Harvard's Ivy League peer, though, the school that educated most of the family members who give me a pay check, is good old Princeton. I have fluffy bunny feelings for Princeton since F Scott Fitzgerald flunked out of there, back in the day.
Anyway, Samuel Alito, bound to get to the Supreme Court without really serious contention, went there too. And, it turns out, he was part of a campus organization that was way, way, too worried about women, minorities, homosexuals and even the disabled joining the Princeton community.
Fascinating. Okay, look, I believed a lot of whacky things in college and I'd not like to be judged, right now, by my college views. Yet, Alito had to go out of his way to join a xenophobic club, way back then. Also, long ago as it is, it's part of his record and something he should explain now, during his confirmation hearings.
For my own part, I've already described my college views as ideas from long ago, and I'm only 30. However, I probably am being too dismissive. I might not believe, right now, everything I believed in college but that doesn't mean that my college beliefs weren't formative. Even where I've changed my mind, what I believed then can be easily linked to what I believe now. I think that's true for most college grads -- those were the years of trying ideas on for size, after all, and for pursuing ways of thinking with minimal consequence. If Alito is anything like me, or like most people I know, what he believed back then is important, even if his opinions have since changed. College is formative, after all, by design.
1 Comments:
Mike, you're probably right that the stupid (or smart) things we say in college shouldn't stand in for proof of who we are or what we believe many years later. Some of us get smarter, some of us get dumber, and some of us just change our minds. I definitely said and thought a lot of things when I was twenty that now strike me as peurile or craven. So, although it raises my hackles, I don't automatically treat as proof of hateful views Alito's membership in a conspicuously retrograde, elitist, and hysterical association dedicated to white male privilege.

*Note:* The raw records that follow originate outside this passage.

theorem copyLuma_outside (m src : Memory) (o : FrameRegs) {a : Nat}
    (h : a < o.dstAddr.toNat ∨ o.dstAddr.toNat + o.ySize ≤ a) :
    Memory.read (copyLuma src o m) a = Memory.read m a := by
  refine Memory.read_writeGrid_outside _ _ ?_
  have : o.height.toNat * o.width.toNat = o.ySize := Nat.mul_comm _ _
  omega

/-- The chroma part of the buffer is written above the luma region (30_encoding.md R86). -/
theorem packedMemory_luma (src : ChromaSource) (o : FrameRegs) (m : Memory) {a : Nat}
    (h : a < o.dstAddr.toNat + o.ySize) :
    Memory.read (packedMemory src o m) a = Memory.read (copyLuma m o m) a := by
  unfold packedMemory
  split
  · exact Memory.read_writeRow_outside _ _ (by omega)
  · rw [copyChroma, Memory.read_writeGrid_outside _ _ (by omega), Memory.read_writeGrid_outside _ _ (by omega)]

/-- The luma region of the packed buffer (41_repack.md R125). -/
theorem packedMemory_luma_at (src : ChromaSource) (o : FrameRegs) (m : Memory) {r c : Nat}
    (hr : r < o.height.toNat) (hc : c < o.width.toNat) :
    Memory.read (packedMemory src o m) (o.dstAddr.toNat + r * o.width.toNat + c) = lumaByte m o r c := by
  have hs : (r + 1) * o.width.toNat ≤ o.height.toNat * o.width.toNat := Nat.mul_le_mul_right _ hr
  have hy : o.ySize = o.height.toNat * o.width.toNat := Nat.mul_comm _ _
  rw [Nat.succ_mul] at hs
  rw [packedMemory_luma _ _ _ (by omega)]
  exact Memory.read_writeGrid_at _ _ hr hc

/-- The filled chroma regions (41_repack.md R129). -/
theorem packedMemory_fill_at (src : ChromaSource) (o : FrameRegs) (m : Memory) {k : Nat} (hf : o.fill m = true)
    (hk : k < 2 * o.uvSize) :
    Memory.read (packedMemory src o m) (o.dstAddr.toNat + o.ySize + k) = 128#8 := by
  simp only [packedMemory, hf, if_true]
  exact Memory.read_writeRow_at _ _ hk

theorem chroma_offset_lt {o : FrameRegs} {r c : Nat} (hr : r < o.uvHeight) (hc : c < o.uvWidth) :
    r * o.uvWidth + c < o.uvSize := by
  have hs : (r + 1) * o.uvWidth ≤ o.uvHeight * o.uvWidth := Nat.mul_le_mul_right _ hr
  have : o.uvSize = o.uvHeight * o.uvWidth := Nat.mul_comm _ _
  rw [Nat.succ_mul] at hs
  omega

/-- The copied U region (41_repack.md R130 to R133). -/
theorem packedMemory_u_at (src : ChromaSource) (o : FrameRegs) (m : Memory) {r c : Nat} (hf : o.fill m = false)
    (hr : r < o.uvHeight) (hc : c < o.uvWidth) :
    Memory.read (packedMemory src o m) (o.dstAddr.toNat + o.ySize + r * o.uvWidth + c) = src.u r c := by
  have := chroma_offset_lt hr hc
  simp only [packedMemory, hf, copyChroma]
  rw [if_neg (by simp), Memory.read_writeGrid_outside _ _ (by omega), Memory.read_writeGrid_at _ _ hr hc]

/-- The copied V region (41_repack.md R130 to R133). -/
theorem packedMemory_v_at (src : ChromaSource) (o : FrameRegs) (m : Memory) {r c : Nat} (hf : o.fill m = false)
    (hr : r < o.uvHeight) (hc : c < o.uvWidth) :
    Memory.read (packedMemory src o m) (o.dstAddr.toNat + o.ySize + o.uvSize + r * o.uvWidth + c) = src.v r c := by
  simp only [packedMemory, hf, copyChroma]
  rw [if_neg (by simp), Memory.read_writeGrid_at _ _ hr hc]

/-- Outside `[DST, DST + L)` nothing is written (41_repack.md R137). -/
theorem packedMemory_outside (src : ChromaSource) (o : FrameRegs) (m : Memory) {a : Nat}
    (h : a < o.dstAddr.toNat ∨ o.dstAddr.toNat + o.bufLen ≤ a) :
    Memory.read (packedMemory src o m) a = Memory.read m a := by
  have hL : o.bufLen = o.ySize + 2 * o.uvSize := rfl
  have hu : o.uvSize = o.uvHeight * o.uvWidth := Nat.mul_comm _ _
  unfold packedMemory
  split
  · rw [neutralFill, Memory.read_writeRow_outside _ _ (by omega), copyLuma_outside _ _ _ (by omega)]
  · rw [copyChroma, Memory.read_writeGrid_outside _ _ (by omega), Memory.read_writeGrid_outside _ _ (by omega),
      copyLuma_outside _ _ _ (by omega)]

/-- The packed buffer keeps the canonical form. -/
theorem wf_packedMemory (src : ChromaSource) (o : FrameRegs) {m : Memory} (h : Memory.wf m) :
    Memory.wf (packedMemory src o m) := by
  unfold packedMemory
  split
  · exact Memory.wf_writeRow (Memory.wf_writeGrid h _ _ _ _) _ _ _
  · exact Memory.wf_writeGrid (Memory.wf_writeGrid (Memory.wf_writeGrid h _ _ _ _) _ _ _ _) _ _ _ _

/-- The packed buffer of a command that stays inside memory keeps every listed address inside it. -/
theorem bound_packedMemory (src : ChromaSource) (o : FrameRegs) {m : Memory} {n : Nat} (h : ∀ c ∈ m, c.1 < n)
    (hb : o.bufLen = 0 ∨ o.dstAddr.toNat + o.bufLen ≤ n) : ∀ c ∈ packedMemory src o m, c.1 < n := by
  have hL : o.bufLen = o.ySize + 2 * o.uvSize := rfl
  have hu : o.uvSize = o.uvHeight * o.uvWidth := Nat.mul_comm _ _
  have hy : o.ySize = o.height.toNat * o.width.toNat := Nat.mul_comm _ _
  have hl : ∀ c ∈ copyLuma m o m, c.1 < n := Memory.bound_writeGrid h (by omega) _
  unfold packedMemory
  split
  · exact Memory.bound_writeRow hl (by omega) _
  · exact Memory.bound_writeGrid (Memory.bound_writeGrid hl (by omega) _) (by omega) _
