-- ==== Sys2Proof/Tests/Slice0.lean ====
section
/-! SUPPORT. Tests of the model against the vectors of 95_test_vectors.md and the encodings of 30_encoding.md, each on one
step of a small state, and for every obligation with hypotheses a named witness that meets them. -/

namespace Sys2Proof.Tests

open Sys2Proof.Machine

set_option Elab.async false

/-! ### Small states -/

/-- The vectors' platform: every address admitted, DIAG_PERIOD 4; the window is put at 0x10000. -/
def platform : Platform := ⟨0x10000#64, 3, [⟨0, 2 ^ 64⟩], []⟩

/-- The state after reset on that platform, with memory given as rows of bytes. -/
def idle (rows : List (Nat × List Byte)) : State :=
  { State.reset with
    platform := platform
    mem := rows.foldl (fun m r => Memory.writeRow m r.1 r.2.length fun k => r.2.getD k 0#8) [] }

/-- The same with a command in flight, its operand registers as the host wrote them. -/
def busy (c : Command) (s : State) : State :=
  let t := { s with engine := .busy c, unsynced := [c] }
  match c with
  | .repack o => { t with frame := o }
  | .adpcmDecode o => { t with audio := o }
  | .adpcmReset => t

/-- What a next state holds, as the test asks for it. -/
def nextOf {α : Type} (f : State → α) (o : Host.Outcome State Fault Refusal) : Option α :=
  match o with
  | .next t => some (f t)
  | _ => none

/-- `n` bytes of memory. -/
def bytesAt (a n : Nat) (s : State) : List Byte := (List.range n).map fun k => Memory.read s.mem (a + k)

/-- STATUS and one more register of the machine, as the host reads them. -/
def statusAnd (r : Reg) (s : State) : Word × Word := (regWord .status s, regWord r s)

/-- V-REP-1: P420 4x2 with padded strides. -/
def frame1 : FrameRegs := ⟨4, 2, 0, 0x1000, 6, 0x2000, 4, 0x3000, 4, 0x8000⟩

def memory1 : List (Nat × List Byte) :=
  [(0x1000, [0x10, 0x11, 0x12, 0x13, 0xEE, 0xEE, 0x20, 0x21, 0x22, 0x23, 0xEE, 0xEE]),
   (0x2000, [0x50, 0x51, 0xEE, 0xEE]), (0x3000, [0x60, 0x61, 0xEE, 0xEE])]

/-- V-REP-3: P422 4x4. -/
def frame3 : FrameRegs := ⟨4, 4, 2, 0x1000, 4, 0x2000, 2, 0x3000, 2, 0x8000⟩

def memory3 : List (Nat × List Byte) :=
  [(0x1000, List.replicate 16 0x11), (0x2000, [0x31, 0x32, 0x33, 0x34, 0x35, 0x36, 0x37, 0x38]),
   (0x3000, [0x41, 0x42, 0x43, 0x44, 0x45, 0x46, 0x47, 0x48])]

/-- V-REP-6: as V-REP-3 with U suspect. -/
def memory6 : List (Nat × List Byte) :=
  [(0x1000, List.replicate 16 0x11), (0x2000, [0x00, 0x00, 0x00, 0x00, 0x35, 0x36, 0x37, 0x38]),
   (0x3000, [0x41, 0x42, 0x43, 0x44, 0x45, 0x46, 0x47, 0x48])]

/-- V-REP-4 and V-REP-5: one semiplanar 4x4 frame. -/
def frame4 (fmt : Byte) : FrameRegs := ⟨4, 4, fmt, 0x1000, 4, 0x2000, 8, 0, 0, 0x8000⟩

def memory4 : List (Nat × List Byte) :=
  [(0x1000, [0x00, 0x01, 0x02, 0x03, 0x04, 0x05, 0x06, 0x07, 0x08, 0x09, 0x0A, 0x0B, 0x0C, 0x0D, 0x0E, 0x0F]),
   (0x2000, [0xA0, 0xB0, 0xA1, 0xB1, 0, 0, 0, 0, 0xA2, 0xB2, 0xA3, 0xB3, 0, 0, 0, 0])]

/-- PROG3, the first block, after ADPCM_RESET. -/
def audio1 : AudioRegs := ⟨0x4000, 4, 0x5000⟩

def memoryAudio : List (Nat × List Byte) := [(0x4000, [0xF7, 0x80, 0x3C, 0x00, 0x12, 0x9A])]

/-! ### Well-formedness and decoding -/

/-- REPACK.OTHER starts at FMT 6, and ILLEGAL_OPCODE is not a legal opcode: the terms outside are refused. -/
theorem test_wellFormed_refuses :
    (Instr.repackOther 5#8).wellFormed = false ∧ (Instr.illegalOpcode 1#8).wellFormed = false ∧
    (Instr.illegalOpcode 2#8).wellFormed = false ∧ (Instr.illegalOpcode 3#8).wellFormed = false ∧
    (Instr.repackOther 6#8).wellFormed = true ∧ (Instr.illegalOpcode 0#8).wellFormed = true ∧
    (Instr.illegalOpcode 4#8).wellFormed = true := by decide

/-- 30_encoding.md R91, V-MMIO-3 and PROG1: header 000kkkkk reads slot k, 100kkkkk writes it, the data bytes least
significant first. -/
theorem test_decode_hostBus :
    decode (.hostBus [0b00001010]) = .ok (.mmioRead 10) [] ∧
    decode (.hostBus [0b00011111]) = .ok (.mmioRead 31) [] ∧
    decode (.hostBus [0x8A, 0x40, 0, 0, 0, 0xFF, 0xFF, 0xFF, 0xFF]) = .ok (.mmioWrite 10 0xFFFFFFFF00000040) [] ∧
    decode (.hostBus [0x8D, 0x00, 0x80, 0, 0, 0, 0, 0, 0]) = .ok (.mmioWrite 13 0x8000) [] := by decide

/-- 30_encoding.md R91: header bits [6:5] other than 0 are no transaction; a write needs its eight bytes. -/
theorem test_decode_hostBus_refuses :
    decode (.hostBus [0b00100000]) = .refused (.notATransaction 0x20) ∧
    decode (.hostBus [0b11000000]) = .refused (.notATransaction 0xC0) ∧
    decode (.hostBus [0x83, 1, 0, 0, 0, 0, 0, 0]) = .refused (.truncatedWrite 0x83) ∧
    decode (.hostBus [0x02, 0x02]) = .refused .trailingBytes ∧ decode (.hostBus []) = .refused .noHeader := by decide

But I do hold it against him that he was so proud of belonging to that organization that he was still listing it on his résumé thirteen years after he left Princeton. By then he was in his mid 30s, and, barring a conversion on the road to Damascus, by your mid 30s, your opinions are pretty stable. And it's a pathetic defense to say that he wasn't racist or homophobic or misogynist but rather that he was just using his membership to get a job with people who were racist, homophobic etc. Aren't Bush and his "values" supporters always touting firmness of character as qualification number one for any job? If he put the club on his résumé 13 years later just to get a job despite having changed his mind about its stances, then doesn't that make you suspect he lacks that precious firmness of character? It sure makes me suspect it.